Shale oil (bituminosulphate) can be helpful in the form of bath additives or as an ointment in general for superficial, inflammatory skin diseases. Its anti-inflammatory effect could be demonstrated in the test tube ("in vitro" studies). Many patients also report positive effects. Therefore, the use of shale oil for neurodermatitis can be considered.

Medicines for skin infections

Severe itching causes many atopic dermatitis patients to scratch themselves. Pathogens can easily penetrate the open skin areas and cause an infection. If the pathogens are bacteria or fungi, the doctor will prescribe specific active ingredients against it:

Antibiotics help with bacterial skin infections, and so-called antimycotics with fungal infections. Patients can use the active ingredients externally (e.g. as an ointment) or internally (e.g. in tablet form).

Antimicrobial laundry

For a number of years there has been special underwear made of antimicrobial (antiseptic) textiles. These include, for example, items of clothing that are coated with silver nitrate. You can alleviate some eczema in atopic dermatitis. However, such antimicrobial laundry is quite expensive. However, anyone who suffers from chronic neurodermatitis can consider purchasing it.

Light therapy (phototherapy)

Sometimes light therapy can relieve flare-ups. The dermatologist irradiates the affected areas of the skin with ultraviolet light (UV-A and / or UV-B light). This inhibits various inflammatory cells in the skin that are responsible for the acute symptoms of neurodermatitis.

Special variants of light therapy are also suitable for neurodermatitis treatment:

In the so-called PUVA, the patient is first treated with the active ingredient psoralen. This makes the skin more sensitive to the subsequent exposure to UV-A light. Psoralen can be used in different ways. Many neurodermatitis patients bathe in a psoralen solution (Balneo-PUVA) before irradiation. The active ingredient is also available in tablet form (systemic PUVA). The risk of side effects is then higher than with the balneo PUVA.

Light therapy (without psoralen) can also be combined with bath therapy (balneo-phototherapy): While the patient is bathing in salty water, his skin is irradiated with UV light. Due to the high amount of salt in the water, the anti-inflammatory rays can more easily penetrate into the deeper layers of the skin.

Light therapy is mainly used in adult patients. It may also be possible for underage atopic dermatitis patients over 12 years of age.

Stays by the sea and in the mountains (climatic therapy)

Some atopic dermatitis patients take a cure at the Dead Sea. As with combined photo and bath therapy (balneo-phototherapy), those affected bathe in salt water (Dead Sea) and are exposed to UV rays (sun) at the same time. This can relieve the symptoms of atopic eczema.

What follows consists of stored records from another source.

-- ==== Sys2Proof/Laws/SMap.lean ====
section
/-!
SUPPORT. Laws of the sparse map: a read after a write, and that a write keeps the canonical form.
-/

namespace Sys2Proof

theorem SMap.get_nil {α : Type} (d : Nat → α) (k : Nat) : SMap.get d [] k = d k := rfl

/-- The key that was taken out reads as its default. -/
theorem SMap.get_erase_same {α : Type} (d : Nat → α) (m : SMap α) (k : Nat) :
    SMap.get d (SMap.erase k m) k = d k := by
  induction m with
  | nil => rfl
  | cons e r ih =>
    obtain ⟨j, v⟩ := e
    by_cases h : j = k <;> simp [SMap.erase, SMap.get, h, ih]

/-- Another key reads as before. -/
theorem SMap.get_erase_other {α : Type} (d : Nat → α) (m : SMap α) {k l : Nat} (h : l ≠ k) :
    SMap.get d (SMap.erase k m) l = SMap.get d m l := by
  induction m with
  | nil => rfl
  | cons e r ih =>
    obtain ⟨j, v⟩ := e
    by_cases hj : j = k
    · have : j ≠ l := fun x => h (x.symm.trans hj)
      simp [SMap.erase, SMap.get, hj, ih]
      simp [show ¬ k = l from fun x => h x.symm]
    · simp [SMap.erase, SMap.get, hj, ih]

theorem SMap.get_insert_same {α : Type} (d : Nat → α) (m : SMap α) (k : Nat) (v : α)
    (h : ∀ e ∈ m, e.1 ≠ k) : SMap.get d (SMap.insert k v m) k = v := by
  induction m with
  | nil => simp [SMap.insert, SMap.get]
  | cons e r ih =>
    obtain ⟨j, w⟩ := e
    have hj : j ≠ k := h (j, w) (by simp)
    by_cases hlt : k < j
    · simp [SMap.insert, SMap.get, hlt]
    · simp only [SMap.insert, hlt, if_false, SMap.get, hj]
      exact ih fun e he => h e (by simp [he])

theorem SMap.get_insert_other {α : Type} (d : Nat → α) (m : SMap α) {k l : Nat} (v : α) (h : l ≠ k) :
    SMap.get d (SMap.insert k v m) l = SMap.get d m l := by
  induction m with
  | nil => simp [SMap.insert, SMap.get, h.symm]
  | cons e r ih =>
    obtain ⟨j, w⟩ := e
    by_cases hlt : k < j
    · simp [SMap.insert, SMap.get, hlt, h.symm]
    · simp [SMap.insert, SMap.get, hlt, ih]

theorem SMap.erase_no_key {α : Type} (m : SMap α) (k : Nat) : ∀ e ∈ SMap.erase k m, e.1 ≠ k := by
  induction m with
  | nil => simp [SMap.erase]
  | cons e r ih =>
    obtain ⟨j, v⟩ := e
    by_cases h : j = k
    · simpa [SMap.erase, h] using ih
    · intro e he
      simp only [SMap.erase, h, if_false, List.mem_cons] at he
      rcases he with rfl | he
      · exact h
      · exact ih e he

/-- A read of the key just written gives the value written. -/
@[simp] theorem SMap.get_put_same {α : Type} [DecidableEq α] (d : Nat → α) (m : SMap α) (k : Nat) (v : α) :
    SMap.get d (SMap.put d m k v) k = v := by
  unfold SMap.put
  split
  · rename_i h
    rw [SMap.get_erase_same, h]
  · exact SMap.get_insert_same d _ k v (SMap.erase_no_key m k)

/-- A read of any other key gives what it gave before. -/
theorem SMap.get_put_other {α : Type} [DecidableEq α] (d : Nat → α) (m : SMap α) {k l : Nat} (v : α) (h : l ≠ k) :
    SMap.get d (SMap.put d m k v) l = SMap.get d m l := by
  unfold SMap.put
  split
  · exact SMap.get_erase_other d m h
  · rw [SMap.get_insert_other d _ v h, SMap.get_erase_other d m h]

/-- Both at once. -/
theorem SMap.get_put {α : Type} [DecidableEq α] (d : Nat → α) (m : SMap α) (k l : Nat) (v : α) :
    SMap.get d (SMap.put d m k v) l = if l = k then v else SMap.get d m l := by
  by_cases h : l = k
  · subst h; simp
  · simp [h, SMap.get_put_other d m v h]

/-! ### The canonical form -/

/-- Every key of a sorted map is at least its bound. -/
theorem SMap.sortedFrom_bound {α : Type} (b : Nat) (m : SMap α) (h : SMap.sortedFrom b m = true) :
    ∀ e ∈ m, b ≤ e.1 := by
  induction m generalizing b with
  | nil => simp
  | cons e r ih =>
    obtain ⟨j, v⟩ := e
    simp only [SMap.sortedFrom, Bool.and_eq_true, decide_eq_true_eq] at h
    intro e he
    simp only [List.mem_cons] at he
    rcases he with rfl | he
    · exact h.1
    · have := ih (j + 1) h.2 e he
      omega

theorem SMap.sortedFrom_mono {α : Type} {a b : Nat} (m : SMap α) (hab : a ≤ b) (h : SMap.sortedFrom b m = true) :
    SMap.sortedFrom a m = true := by
  cases m with
  | nil => rfl
  | cons e r =>
    simp only [SMap.sortedFrom, Bool.and_eq_true, decide_eq_true_eq] at h ⊢
    exact ⟨by omega, h.2⟩

theorem SMap.sortedFrom_erase {α : Type} (b k : Nat) (m : SMap α) (h : SMap.sortedFrom b m = true) :
    SMap.sortedFrom b (SMap.erase k m) = true := by
  induction m generalizing b with
  | nil => rfl
  | cons e r ih =>
    obtain ⟨j, v⟩ := e
    simp only [SMap.sortedFrom, Bool.and_eq_true, decide_eq_true_eq] at h
    by_cases hj : j = k
    · rw [SMap.erase, if_pos hj]
      exact SMap.sortedFrom_mono _ (by omega : b ≤ j + 1) (ih (j + 1) h.2)
    · rw [SMap.erase, if_neg hj]
      simp only [SMap.sortedFrom, Bool.and_eq_true, decide_eq_true_eq]
      exact ⟨h.1, ih (j + 1) h.2⟩

theorem SMap.sortedFrom_insert {α : Type} (b k : Nat) (v : α) (m : SMap α) (hb : b ≤ k)
    (hk : ∀ e ∈ m, e.1 ≠ k) (h : SMap.sortedFrom b m = true) : SMap.sortedFrom b (SMap.insert k v m) = true := by
  induction m generalizing b with
  | nil => simp [SMap.insert, SMap.sortedFrom, hb]
  | cons e r ih =>
    obtain ⟨j, w⟩ := e
    simp only [SMap.sortedFrom, Bool.and_eq_true, decide_eq_true_eq] at h
    have hj : j ≠ k := hk (j, w) (by simp)
    by_cases hlt : k < j
    · rw [SMap.insert, if_pos hlt]
      simp only [SMap.sortedFrom, Bool.and_eq_true, decide_eq_true_eq]
      exact ⟨hb, by omega, h.2⟩
    · rw [SMap.insert, if_neg hlt]
      simp only [SMap.sortedFrom, Bool.and_eq_true, decide_eq_true_eq]
      exact ⟨h.1, ih (j + 1) (by omega) (fun e he => hk e (by simp [he])) h.2⟩

theorem SMap.mem_erase {α : Type} {k : Nat} {m : SMap α} {e : Nat × α} (h : e ∈ SMap.erase k m) : e ∈ m := by
  induction m with
  | nil => simp [SMap.erase] at h
  | cons x r ih =>
    obtain ⟨j, v⟩ := x
    by_cases hj : j = k
    · rw [SMap.erase, if_pos hj] at h
      exact List.mem_cons_of_mem _ (ih h)
    · rw [SMap.erase, if_neg hj, List.mem_cons] at h
      rcases h with rfl | h
      · simp
      · exact List.mem_cons_of_mem _ (ih h)

theorem SMap.mem_insert {α : Type} {k : Nat} {v : α} {m : SMap α} {e : Nat × α} (h : e ∈ SMap.insert k v m) :
    e = (k, v) ∨ e ∈ m := by
  induction m with
  | nil => simpa [SMap.insert] using h
  | cons x r ih =>
    obtain ⟨j, w⟩ := x
    by_cases hlt : k < j
    · rw [SMap.insert, if_pos hlt, List.mem_cons] at h
      exact h
    · rw [SMap.insert, if_neg hlt, List.mem_cons] at h
      rcases h with rfl | h
      · simp
      · rcases ih h with h | h
        · exact .inl h
        · exact .inr (List.mem_cons_of_mem _ h)

/-- A write keeps the canonical form. -/
theorem SMap.wf_put {α : Type} [DecidableEq α] (d : Nat → α) (m : SMap α) (k : Nat) (v : α)
    (h : SMap.wf d m = true) : SMap.wf d (SMap.put d m k v) = true := by
  simp only [SMap.wf, Bool.and_eq_true, List.all_eq_true, Bool.not_eq_true', decide_eq_false_iff_not] at h ⊢
  unfold SMap.put
  split
  · exact ⟨SMap.sortedFrom_erase 0 k m h.1, fun e he => h.2 e (SMap.mem_erase he)⟩
  · rename_i hv
    refine ⟨SMap.sortedFrom_insert 0 k v _ (Nat.zero_le _) (SMap.erase_no_key m k) (SMap.sortedFrom_erase 0 k m h.1), ?_⟩
    intro e he
    rcases SMap.mem_insert he with rfl | he
    · exact hv
    · exact h.2 e (SMap.mem_erase he)

/-- The empty map has the canonical form. -/
theorem SMap.wf_nil {α : Type} [DecidableEq α] (d : Nat → α) : SMap.wf d ([] : SMap α) = true := rfl

/-- A key without entry can be taken out. -/
theorem SMap.erase_of_no_key {α : Type} (m : SMap α) (k : Nat) (h : ∀ e ∈ m, e.1 ≠ k) : SMap.erase k m = m := by
  induction m with
  | nil => rfl
  | cons e r ih =>
    obtain ⟨j, v⟩ := e
    have hj : j ≠ k := h (j, v) (List.mem_cons_self ..)
    rw [SMap.erase, if_neg hj, ih fun e he => h e (List.mem_cons_of_mem _ he)]

/-- Taking out a key that has just been inserted where it was not. -/
theorem SMap.erase_insert {α : Type} (m : SMap α) (k : Nat) (v : α) (h : ∀ e ∈ m, e.1 ≠ k) :
    SMap.erase k (SMap.insert k v m) = m := by
  induction m with
  | nil => simp [SMap.insert, SMap.erase]
  | cons e r ih =>
    obtain ⟨j, w⟩ := e
    have hj : j ≠ k := h (j, w) (List.mem_cons_self ..)
    have hr : ∀ e ∈ r, e.1 ≠ k := fun e he => h e (List.mem_cons_of_mem _ he)
    by_cases hk : k < j
    · rw [SMap.insert, if_pos hk, SMap.erase, if_pos rfl, SMap.erase, if_neg hj, SMap.erase_of_no_key r k hr]
    · rw [SMap.insert, if_neg hk, SMap.erase, if_neg hj, ih hr]

/-- Of two writes of one key the later stands. -/
@[simp] theorem SMap.put_put {α : Type} [DecidableEq α] (d : Nat → α) (m : SMap α) (k : Nat) (v w : α) :
    SMap.put d (SMap.put d m k v) k w = SMap.put d m k w := by
  have he : SMap.erase k (SMap.put d m k v) = SMap.erase k m := by
    unfold SMap.put
    split
    · exact SMap.erase_of_no_key _ k (SMap.erase_no_key m k)
    · exact SMap.erase_insert _ k v (SMap.erase_no_key m k)
  unfold SMap.put at he ⊢
  rw [he]

end Sys2Proof
end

In addition, the climatic conditions at the sea and in the mountains are very skin-friendly. You can significantly improve the skin condition of atopic dermatitis patients. The high UV radiation (anti-inflammatory) in these regions contributes to this. In higher mountain areas, the air is also poor in allergenic substances (allergens) such as pollen. In addition, it can never get humid in regions from 1,200 meters above sea level. Atopic dermatitis patients benefit from all of this.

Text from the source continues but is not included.